Records for this exercise:
/-- AND, OR and NOR bit by bit (R143, R144, R145). -/
def Obligations.AluLogicIsBitwise : Prop :=
  ∀ (e : Enc) (a b : Word), e.Valid →
    ∃ rAnd rOr rNor,
      alu e a b e.fnAnd = some rAnd ∧ alu e a b e.fnOr = some rOr ∧ alu e a b e.fnNor = some rNor ∧
      ∀ k : Nat, k < 32 →
        rAnd.getLsbD k = (a.getLsbD k && b.getLsbD k) ∧
        rOr.getLsbD k = (a.getLsbD k || b.getLsbD k) ∧
        rNor.getLsbD k = !(a.getLsbD k || b.getLsbD k)

/-- SLT is 1 or 0 by the signed comparison (R146, with its example). -/
def Obligations.AluSltIsSigned : Prop :=
  ∀ e : Enc, e.Valid →
    (∀ a b : Word,
      (s32 a < s32 b → alu e a b e.fnSlt = some 1) ∧ (¬s32 a < s32 b → alu e a b e.fnSlt = some 0)) ∧
    alu e 0xFFFFFFFF 0 e.fnSlt = some 1

/-- A successful invocation sets `zero` to `result == 0`, whatever the function code, and changes nothing else; the ALU's
reset clears `zero` and touches nothing else (R148, R149). -/
def Obligations.AluSetsZeroFlagAlone : Prop :=
  (∀ (a b r : Word) (f : BitVec 6) (s t : State),
    runAlu a b f s = .ok (r, t) → t = { s with zero := decide (r = 0) }) ∧
  ∀ s : State, aluReset s = { s with zero := false }

/-- A function code that is none of the six raises `UnknownFunct` with that code, gives no result and leaves `zero` as it was;
and one of the six never raises (R147, first sentence). -/
def Obligations.UnsupportedFunctRaises : Prop :=
  ∀ (a b : Word) (f : BitVec 6) (s : State),
    (f ∉ s.cfg.enc.functs →
      ∃ t, runAlu a b f s = .error (.unknownFunct f t) ∧ t = { s with fault := some (.unknownFunct f) }) ∧
    (f ∈ s.cfg.enc.functs → ∃ r t, runAlu a b f s = .ok (r, t))

/-! ### The register file -/

/-- A write to register 0 raises `Reg0Write` whatever the value, with no register changed, and register 0 reads 0
(10_state.md R23; the read is R22's first sentence). -/
def Obligations.RegisterZeroWriteIsFatal : Prop :=
  (∀ (during : FsmState) (v : Word) (s : State),
    ∃ t, writeReg during 0 v s = .error (.reg0Write during t) ∧ t.regs = s.regs) ∧
  ∀ s : State, s.readReg 0 = 0

/-- A write to a register other than 0 succeeds and stores the value; every other register keeps its own; and the value is
read until a cycle writes that register back: a cycle that changes what register `id` reads is a write-back cycle whose
destination is `id`; after a reset it reads 0 (R24; that only the two write-back states write registers is R25's inference from the
control table, log entry 19; the reset is R45). -/
def Obligations.RegisterReadsLastWrite : Prop :=
  (∀ (during : FsmState) (id : RegIx) (v : Word) (s : State), id ≠ 0 →
    ∃ t, writeReg during id v s = .ok t ∧ t.readReg id = v ∧ ∀ j, j ≠ id → t.readReg j = s.readReg j) ∧
  (∀ (id : RegIx) (s t : State) (p : ClkPorts), s.cfg.enc.Valid → clock s = .ok (t, p) →
    t.readReg id ≠ s.readReg id →
      (s.fsmState = .rTypeWriteback ∧ id = s.ir.extractLsb' 11 5) ∨
      (s.fsmState = .iTypeReadWriteback ∧ id = s.ir.extractLsb' 16 5)) ∧
  ∀ (id : RegIx) (s : State), s.resetCore.readReg id = 0

/-! ### The data memory -/

/-- A read in range gives the four bytes at the address, the lowest the most significant, and every read out of range raises
`MemOutOfRange` (20_memory.md R52, R54). -/
def Obligations.MemReadIsBigEndian : Prop :=
  ∀ (addr : Word) (s : State),
    (legal s addr → memRead addr s = .ok (fourBytes s addr.toNat)) ∧
    (¬legal s addr → ∃ t, memRead addr s = .error (.memOutOfRange addr.toInt t) ∧ t.mem = s.mem)

/-- A write in range puts the word's bytes at the four addresses, the most significant lowest, changes no other byte and
nothing but the memory; a write out of range raises before any byte is written (R53, R54). -/
def Obligations.MemWriteStoresFourBytes : Prop :=
  ∀ (addr v : Word) (s : State), s.mem.wf →
    (legal s addr →
      ∃ t, memWrite addr v s = .ok t ∧
        t.mem.read addr.toNat = v.extractLsb' 24 8 ∧
        t.mem.read (addr.toNat + 1) = v.extractLsb' 16 8 ∧
        t.mem.read (addr.toNat + 2) = v.extractLsb' 8 8 ∧
        t.mem.read (addr.toNat + 3) = v.extractLsb' 0 8 ∧
        (∀ a, a < addr.toNat ∨ addr.toNat + 4 ≤ a → t.mem.read a = s.mem.read a) ∧
        t = { s with mem := t.mem }) ∧
    (¬legal s addr → ∃ t, memWrite addr v s = .error (.memOutOfRange addr.toInt t) ∧ t.mem = s.mem)
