-- ==== Sys2Proof/Tests/Slice0.lean ====
section
/-! SUPPORT. The model's own tests: the checks of WellFormed on ill-formed terms, the words of the spec's V4 table, one step of
each instruction on values the spec's vectors give (95_test_vectors.md V1, V3, V4, V6 and the rules' examples), and, for each
obligation with hypotheses, a concrete case that meets them. -/

namespace Sys2Proof.Tests

open Sys2Proof Sys2Proof.Machine Sys2Proof.Claims

/-! ### Helpers -/

/-- The next state of an outcome, if it is one. -/
def nextOf : Host.Outcome State Fault Refusal → Option State
  | .next t => some t
  | .fault _ => none
  | .refused _ => none

/-- The record of an outcome that is a fault. -/
def recordOf : Host.Outcome State Fault Refusal → Option FaultRecord
  | .next _ => none
  | .fault f => some f.record
  | .refused _ => none

/-- The state after reset with word `w` next, `a` in register 1 and `b` in register 2. -/
def start (w : Nat) (a b : Word) : State := ((State.reset.withFetchWord 32 w).setReg 1 a).setReg 2 b

/-- One step from there, and what `f` reads of the state it leaves. -/
def after {α : Type} (w : Nat) (a b : Word) (f : State → α) : Option α := (nextOf (step (start w a b))).map f

/-- The state after `k` cycles that raise nothing; `s` itself if one raises. -/
def cycled (k : Nat) (s : State) : State :=
  match clocks k s with
  | .ok t => t
  | .error _ => s

/-- The state a cycle leaves, if it completes. -/
def clocked (s : State) : Option State :=
  match clock s with
  | .ok r => some r.1
  | .error _ => none

/-- The record of the fault a cycle raises, if it does. -/
def clockRecord (s : State) : Option FaultRecord :=
  match clock s with
  | .ok _ => none
  | .error f => some f.record

/-! ### WellFormed: each check refuses an ill-formed term -/

theorem test_default_enc_valid : Enc.default.Valid := by decide
theorem test_default_config_valid : Config.default.Valid := by decide
/-- J and BEQ share a number. -/
theorem test_duplicate_opcode_refused : Enc.opcodesOk { Enc.default with opJ := 0x04 } = false := by decide
/-- 0 is the R-type opcode. -/
theorem test_zero_opcode_refused : Enc.opcodesOk { Enc.default with opSw := 0 } = false := by decide
/-- ADD and SLT share a code. -/
theorem test_duplicate_funct_refused : Enc.functsOk { Enc.default with fnSlt := 0x20 } = false := by decide
/-- 0 is PRINT's function code. -/
theorem test_zero_funct_refused : Enc.functsOk { Enc.default with fnNor := 0 } = false := by decide
theorem test_memory_too_small_refused : Config.memSizeOk { Config.default with memSize := 3 } = false := by decide
theorem test_memory_too_large_refused : Config.memSizeOk { Config.default with memSize := 2 ^ 31 + 1 } = false := by decide
theorem test_ragged_code_refused : Config.codeOk { Config.default with code := [0, 0, 0, 0, 0] } = false := by decide
theorem test_long_image_refused : Config.imageOk { Config.default with memSize := 4, initMem := [1, 2, 3, 4, 5] } = false := by
  decide

/-! ### Decoding: one word of each instruction, bit by bit from R71 to R78 (the words of V4) -/

/-- `add r3, r1, r2`: opcode, rs, rt, rd, ignored, function code. -/
theorem test_decode_add : decodeTableWord 32 0b000000_00001_00010_00011_00000_100000 = some (.add 1 2 3 0) := by decide
theorem test_decode_sub : decodeTableWord 32 0b000000_00001_00010_00011_00000_100010 = some (.sub 1 2 3 0) := by decide
theorem test_decode_and : decodeTableWord 32 0b000000_00001_00010_00101_00000_100100 = some (.and 1 2 5 0) := by decide
theorem test_decode_or : decodeTableWord 32 0b000000_00001_00000_00110_00000_100101 = some (.or 1 0 6 0) := by decide
theorem test_decode_nor : decodeTableWord 32 0b000000_00000_00000_00111_00000_100111 = some (.nor 0 0 7 0) := by decide
theorem test_decode_slt : decodeTableWord 32 0b000000_00010_00100_01000_00000_101010 = some (.slt 2 4 8 0) := by decide
theorem test_decode_print : decodeTableWord 32 0b000000_00001_00000_00000_00000_000000 = some (.print 1 0 0 0) := by decide
/-- `lw r1, 0(r0)`: opcode, rs, rt, ignored, imm8. -/
theorem test_decode_lw : decodeTableWord 32 0b100011_00000_00001_11111111_00000000 = some (.lw 0 1 0xFF 0) := by decide
theorem test_decode_sw : decodeTableWord 32 0b101011_00000_00011_00000000_01100100 = some (.sw 0 3 0 100) := by decide
theorem test_decode_beq : decodeTableWord 32 0b000100_00001_00000_00000000_00000001 = some (.beq 1 0 0 1) := by decide
theorem test_decode_bne : decodeTableWord 32 0b000101_01000_00000_00000000_00000001 = some (.bne 8 0 0 1) := by decide
/-- `j 2`: opcode, addr26. -/
theorem test_decode_j : decodeTableWord 32 0b000010_00000000000000000000000010 = some (.j 2) := by decide
theorem test_decode_illegal_funct : decodeTableWord 32 0x00221801 = none := by decide
theorem test_decode_illegal_opcode : decodeTableWord 32 0xFC000000 = none := by decide
theorem test_decode_truncated : decode Enc.default [0, 0x22, 0x18] = .error .truncated := by rfl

Task to carry out: All lines in the data above from the one with "one step of" through the one with "PRINT's function code. -/" must be repeated exactly, and no others.

Answer to this task:
/-! SUPPORT. The model's own tests: the checks of WellFormed on ill-formed terms, the words of the spec's V4 table, one step of
each instruction on values the spec's vectors give (95_test_vectors.md V1, V3, V4, V6 and the rules' examples), and, for each
obligation with hypotheses, a concrete case that meets them. -/

namespace Sys2Proof.Tests

open Sys2Proof Sys2Proof.Machine Sys2Proof.Claims

/-! ### Helpers -/

/-- The next state of an outcome, if it is one. -/
def nextOf : Host.Outcome State Fault Refusal → Option State
  | .next t => some t
  | .fault _ => none
  | .refused _ => none

/-- The record of an outcome that is a fault. -/
def recordOf : Host.Outcome State Fault Refusal → Option FaultRecord
  | .next _ => none
  | .fault f => some f.record
  | .refused _ => none

/-- The state after reset with word `w` next, `a` in register 1 and `b` in register 2. -/
def start (w : Nat) (a b : Word) : State := ((State.reset.withFetchWord 32 w).setReg 1 a).setReg 2 b

/-- One step from there, and what `f` reads of the state it leaves. -/
def after {α : Type} (w : Nat) (a b : Word) (f : State → α) : Option α := (nextOf (step (start w a b))).map f

/-- The state after `k` cycles that raise nothing; `s` itself if one raises. -/
def cycled (k : Nat) (s : State) : State :=
  match clocks k s with
  | .ok t => t
  | .error _ => s

/-- The state a cycle leaves, if it completes. -/
def clocked (s : State) : Option State :=
  match clock s with
  | .ok r => some r.1
  | .error _ => none

/-- The record of the fault a cycle raises, if it does. -/
def clockRecord (s : State) : Option FaultRecord :=
  match clock s with
  | .ok _ => none
  | .error f => some f.record

/-! ### WellFormed: each check refuses an ill-formed term -/

theorem test_default_enc_valid : Enc.default.Valid := by decide
theorem test_default_config_valid : Config.default.Valid := by decide
/-- J and BEQ share a number. -/
theorem test_duplicate_opcode_refused : Enc.opcodesOk { Enc.default with opJ := 0x04 } = false := by decide
/-- 0 is the R-type opcode. -/
theorem test_zero_opcode_refused : Enc.opcodesOk { Enc.default with opSw := 0 } = false := by decide
/-- ADD and SLT share a code. -/
theorem test_duplicate_funct_refused : Enc.functsOk { Enc.default with fnSlt := 0x20 } = false := by decide
/-- 0 is PRINT's function code. -/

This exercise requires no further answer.